DATASET EXCERPTS ::
/-- Settles O15, by the host's list of events. -/
theorem everyStepHasNextState : Obligations.EveryStepHasNextState := by
  unfold Obligations.EveryStepHasNextState
  intro s
  cases hhost : s.host with
  | nil => exact ⟨s, step_idle hhost⟩
  | cons ev rest =>
    unfold step
    rw [hhost]
    exact perform_next ev _

end Sys2Proof.Proofs

/-! PROOF. The state statements (spec/10_state.md): the reset values, the STATUS word, CMD and LASTCMD, what a command
changes, and the invariant on ERR, LASTCMD and the flags. -/

namespace Sys2Proof.Proofs

open Machine Laws

/-! ### Commands that decode have legal specifiers (R90) -/

/-- A word decodes to a command whose specifiers are in range: checks 4 and 5 of R90 on the row of R83 are the range
checks of the command the row's opcode selects. -/
theorem wf_of_decode {w : CmdWord} {i : Instr} (h : decode w = .ok i) : i.wf = true := by
  obtain ⟨hlegal, hsel⟩ := (decode_ok_iff w i).1 h
  obtain ⟨r, hrow, -, -, hpair, htriple⟩ := (illegality_eq_none_iff w).1 hlegal
  obtain ⟨hop, rfl⟩ | ⟨hop, rfl⟩ | ⟨hop, rfl⟩ | ⟨hop, rfl⟩ | ⟨hop, rfl⟩ | ⟨hop, rfl⟩ | ⟨hop, rfl⟩ | ⟨hop, rfl⟩ |
    ⟨hop, rfl⟩ | ⟨hop, rfl⟩ := select_cases hsel
  all_goals
    rw [hop] at hrow
    obtain rfl := Option.some.inj hrow
    simp_all only [Row.all, Shape.pairOk, Shape.tripleOk, Instr.wf, Bool.and_true, Bool.true_and]

/-! ### Reset (R39, R35) -/

theorem reset_holdsResetValues : HoldsResetValues Engine.reset :=
  ⟨Engine.reset_reg, rfl, rfl, rfl, rfl, rfl, rfl⟩

/-- The end of a hardware reset leaves the engine's reset values (R260). -/
theorem driveReset_release_engine {s : State} (h : s.inReset = true) : (s.driveReset false).engine = Engine.reset := by
  simp [State.driveReset, h]

/-- Settles O17: all three ways to a reset leave the one engine `Engine.reset`. -/
theorem resetStateIsZero : Obligations.ResetStateIsZero := by
  unfold Obligations.ResetStateIsZero
  intro e he
  obtain rfl : e = Engine.reset := by
    obtain rfl | ⟨s, rfl⟩ | ⟨s, hreset, rfl⟩ := he
    · rfl
    · rfl
    · exact driveReset_release_engine hreset
  exact ⟨reset_holdsResetValues, by decide, rfl, rfl, rfl⟩

/-- A CTRL write is `writeCtrl` on the answered state (R35). -/
theorem step_ctrlWrite {s : State} {v : BitVec 32} {rest : List HostEvent}
    (h : NextAccess s 0x208 (.write (.b32 v)) rest) :
    step s = .next ((answered s rest .written).writeCtrl v) :=
  step_write h (by decide) (by decide)

/-- A CTRL write touches nothing around the engine (R261; log entry 2). -/
theorem writeCtrl_around (s : State) (v : BitVec 32) : SameAround s (s.writeCtrl v) := by
  unfold State.writeCtrl
  split <;> exact ⟨rfl, rfl, rfl⟩

/-- What only touches the engine after the answer keeps the answer. -/
theorem answeredWith_of_sameAround {s t : State} {r : Response} {rest : List HostEvent}
    (h : SameAround (answered s rest r) t) : AnsweredWith s t r rest := by
  obtain ⟨hreset, hhost, hlog⟩ := h
  exact ⟨hhost, hlog, hreset⟩

/-- Settles O18, by bit 0 of the written word. -/
theorem ctrlWriteResets : Obligations.CtrlWriteResets := by
  unfold Obligations.CtrlWriteResets
  intro s rest
  constructor
  · intro v h
    have hbit : v.getLsbD 0 = true ↔ v.toNat % 2 = 1 := by
      rw [BitVec.getLsbD, Nat.testBit_zero, decide_eq_true_iff]
    refine ⟨_, step_ctrlWrite h, answeredWith_of_sameAround (writeCtrl_around _ v), fun h1 => ?_, fun h0 => ?_⟩
    · rw [State.writeCtrl, if_pos (hbit.2 h1)]
      exact reset_holdsResetValues
    · rw [State.writeCtrl, if_neg (by rw [hbit]; omega)]
      rfl
  · intro h
    exact ⟨_, step_read h (by decide) (by decide), rfl, answeredWith_answered s rest _⟩

/-! ### The STATUS word (R27) -/

/-- Settles O16: bits 0 to 3 are the flags; of the bits from 4 on, the first four are reserved, the next four ERR. -/
theorem statusWordLayout : Obligations.StatusWordLayout := by
  unfold Obligations.StatusWordLayout
  intro e k
  unfold Engine.statusWord
  simp only [BitVec.getLsbD_append, BitVec.getLsbD_zero, BitVec.getLsbD_ofBool]
  match k with
  | 0 | 1 | 2 | 3 => rfl
  | k + 4 =>
    by_cases hlow : k < 4
    · simp [hlow]
    · have herr : k - 4 < 4 ↔ k + 4 < 12 := by omega
      simp [hlow, herr, Nat.le_of_not_lt hlow]

/-! ### CMD and LASTCMD (R34) -/

/-- Settles O5. -/
theorem stepRunsDecodedCommand : Obligations.StepRunsDecodedCommand := by
  unfold Obligations.StepRunsDecodedCommand
  intro s w rest i h herr hdec
  rw [step_cmdWrite h herr, execute, hdec]
  rfl

/-- Settles O6: the accepted write by what `execute` can do, the read and the ignored write by the answered state. -/
theorem cmdOffsetAcceptsOrIgnores : Obligations.CmdOffsetAcceptsOrIgnores := by
  unfold Obligations.CmdOffsetAcceptsOrIgnores
  intro s rest
  refine ⟨fun w h herr => ⟨?_, step_cmdWrite h herr⟩, fun h => ?_, fun w h herr => ?_⟩
  · obtain ⟨t, ht, haround, hlast⟩ := execute_next w ((answered s rest .written).setLastCmd w)
    exact ⟨t, (step_cmdWrite h herr).trans ht, hlast, answeredWith_of_sameAround haround⟩
  · exact ⟨_, step_read h (by decide) (by decide), rfl, answeredWith_answered s rest _⟩
  · exact ⟨_, step_cmdWrite_faulted h herr, rfl, answeredWith_answered s rest _⟩

/-! ### What a command changes (R36, R233, R268) -/

/-- Raising a fault changes ERR and nothing else (R233). -/
theorem raise_onlyErrBecomes (s : State) (f : FaultCode) : OnlyErrBecomes s (s.raise f) f.code :=
  ⟨rfl, fun _ => rfl, rfl, rfl, rfl, rfl, rfl⟩

/-- Completing a command changes the registers it writes and the flags, and nothing else (R36, R268). -/
theorem complete_keepsAllBut (s : State) (ws : List (RegNum × Word)) (f : Flags) :
    KeepsAllBut s (s.complete ws f) (ws.map Prod.fst) :=
  ⟨fun n hn => s.engine.reg_writeAll_of_notMem ws n hn, s.complete_err ws f, s.complete_lastCmd ws f, rfl, rfl, rfl⟩

/-- The inversions of 0 modulo P are the inversions of a register whose value is a multiple of P (R144, R158). -/
theorem invertsZero_iff (e : Engine) (i : Instr) :
    invertsZero e i = true ↔ ∃ rd ra, i = .p256FieldInvert rd ra ∧ (e.reg ra).toNat % primeP = 0 := by
  cases i <;> simp [invertsZero, isZero_iff_toNat, field_toNat]

/-- Settles O30. -/
theorem outOfRangeSpecifierFaults : Obligations.OutOfRangeSpecifierFaults := by
  unfold Obligations.OutOfRangeSpecifierFaults
  intro i s hwf
  refine ⟨_, exec_eq i s, ?_⟩
  rw [outcomeOf_of_not_wf s hwf]
  exact raise_onlyErrBecomes s .illegalCmd

/-- Settles O31: a legal command ends in one of two ways, INV_ZERO or completion. -/
theorem commandsWriteAllOrNothing : Obligations.CommandsWriteAllOrNothing := by
  unfold Obligations.CommandsWriteAllOrNothing
  intro i s hwf
  refine ⟨_, exec_eq i s, ?_⟩
  cases h0 : invertsZero s.engine i with
  | true =>
    rw [outcomeOf_of_invertsZero hwf h0]
    exact .inr ⟨raise_onlyErrBecomes s .invZero, (invertsZero_iff s.engine i).1 h0⟩
  | false =>
    rw [outcomeOf_of_completes hwf h0, ← writesOf_regs s.engine i]
    exact .inl (complete_keepsAllBut s _ _)

/-! ### Canonical results (R25) -/

/-- All three coordinates are canonical (R25). -/
def IsCanonicalTriple (p : Jacobian) : Prop := p.x.toNat < primeP ∧ p.y.toNat < primeP ∧ p.z.toNat < primeP

theorem zero_toNat_lt_primeP : (0 : Word).toNat < primeP := primeP_pos

theorem jacobian_canonical (e : Engine) (n : RegNum) : IsCanonicalTriple (e.jacobian n) :=
  ⟨field_lt e n, field_lt e (n + 1), field_lt e (n + 2)⟩

theorem infinity_canonical : IsCanonicalTriple .infinity :=
  ⟨zero_toNat_lt_primeP, zero_toNat_lt_primeP, zero_toNat_lt_primeP⟩

theorem normal_canonical {p : Jacobian} (h : IsCanonicalTriple p) : IsCanonicalTriple p.normal := by
  unfold Jacobian.normal
  split
  · exact infinity_canonical
  · exact h

/-- A doubling gives canonical coordinates, whatever its operand holds (R184). -/
theorem pointDouble_canonical (p : Jacobian) : IsCanonicalTriple (pointDouble p) := by
  unfold pointDouble
  split
  · exact infinity_canonical
  · exact normal_canonical (doubleFormulas_lt p)

/-- A mixed addition of canonical operands gives canonical coordinates, in each of the five cases of R187. -/
theorem pointAddMixed_canonical {p q : Jacobian} (hp : IsCanonicalTriple p) (hq : IsCanonicalTriple q) :
    IsCanonicalTriple (pointAddMixed p q) := by
  unfold pointAddMixed
  dsimp only
  split
  · exact normal_canonical hp
  split
  · exact normal_canonical hq
  split
  · exact pointDouble_canonical q
  split
  · exact infinity_canonical
  · exact generalAdd_lt p _ _

/-- The affine result of a scalar multiplication is a pair of products modulo P, or `(0, 0)` (R205, R206). -/
theorem affineOrZero_scalarMult_lt (k : Word) (p : Affine) :
    (affineOrZero (scalarMult k p)).x.toNat < primeP ∧ (affineOrZero (scalarMult k p)).y.toNat < primeP := by
  unfold scalarMult toAffine
  split
  · exact ⟨zero_toNat_lt_primeP, zero_toNat_lt_primeP⟩
  · exact ⟨mulMod_lt _ _, mulMod_lt _ _⟩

TASK REQUIREMENTS ::
Of the lines above, extract only those from the line with "theorem raise_onlyErrBecomes (s" to the line with "rw [outcomeOf_of_not_wf s hwf]", both included, exactly as written.

RESPONSE ::
theorem raise_onlyErrBecomes (s : State) (f : FaultCode) : OnlyErrBecomes s (s.raise f) f.code :=
  ⟨rfl, fun _ => rfl, rfl, rfl, rfl, rfl, rfl⟩

/-- Completing a command changes the registers it writes and the flags, and nothing else (R36, R268). -/
theorem complete_keepsAllBut (s : State) (ws : List (RegNum × Word)) (f : Flags) :
    KeepsAllBut s (s.complete ws f) (ws.map Prod.fst) :=
  ⟨fun n hn => s.engine.reg_writeAll_of_notMem ws n hn, s.complete_err ws f, s.complete_lastCmd ws f, rfl, rfl, rfl⟩

/-- The inversions of 0 modulo P are the inversions of a register whose value is a multiple of P (R144, R158). -/
theorem invertsZero_iff (e : Engine) (i : Instr) :
    invertsZero e i = true ↔ ∃ rd ra, i = .p256FieldInvert rd ra ∧ (e.reg ra).toNat % primeP = 0 := by
  cases i <;> simp [invertsZero, isZero_iff_toNat, field_toNat]

/-- Settles O30. -/
theorem outOfRangeSpecifierFaults : Obligations.OutOfRangeSpecifierFaults := by
  unfold Obligations.OutOfRangeSpecifierFaults
  intro i s hwf
  refine ⟨_, exec_eq i s, ?_⟩
  rw [outcomeOf_of_not_wf s hwf]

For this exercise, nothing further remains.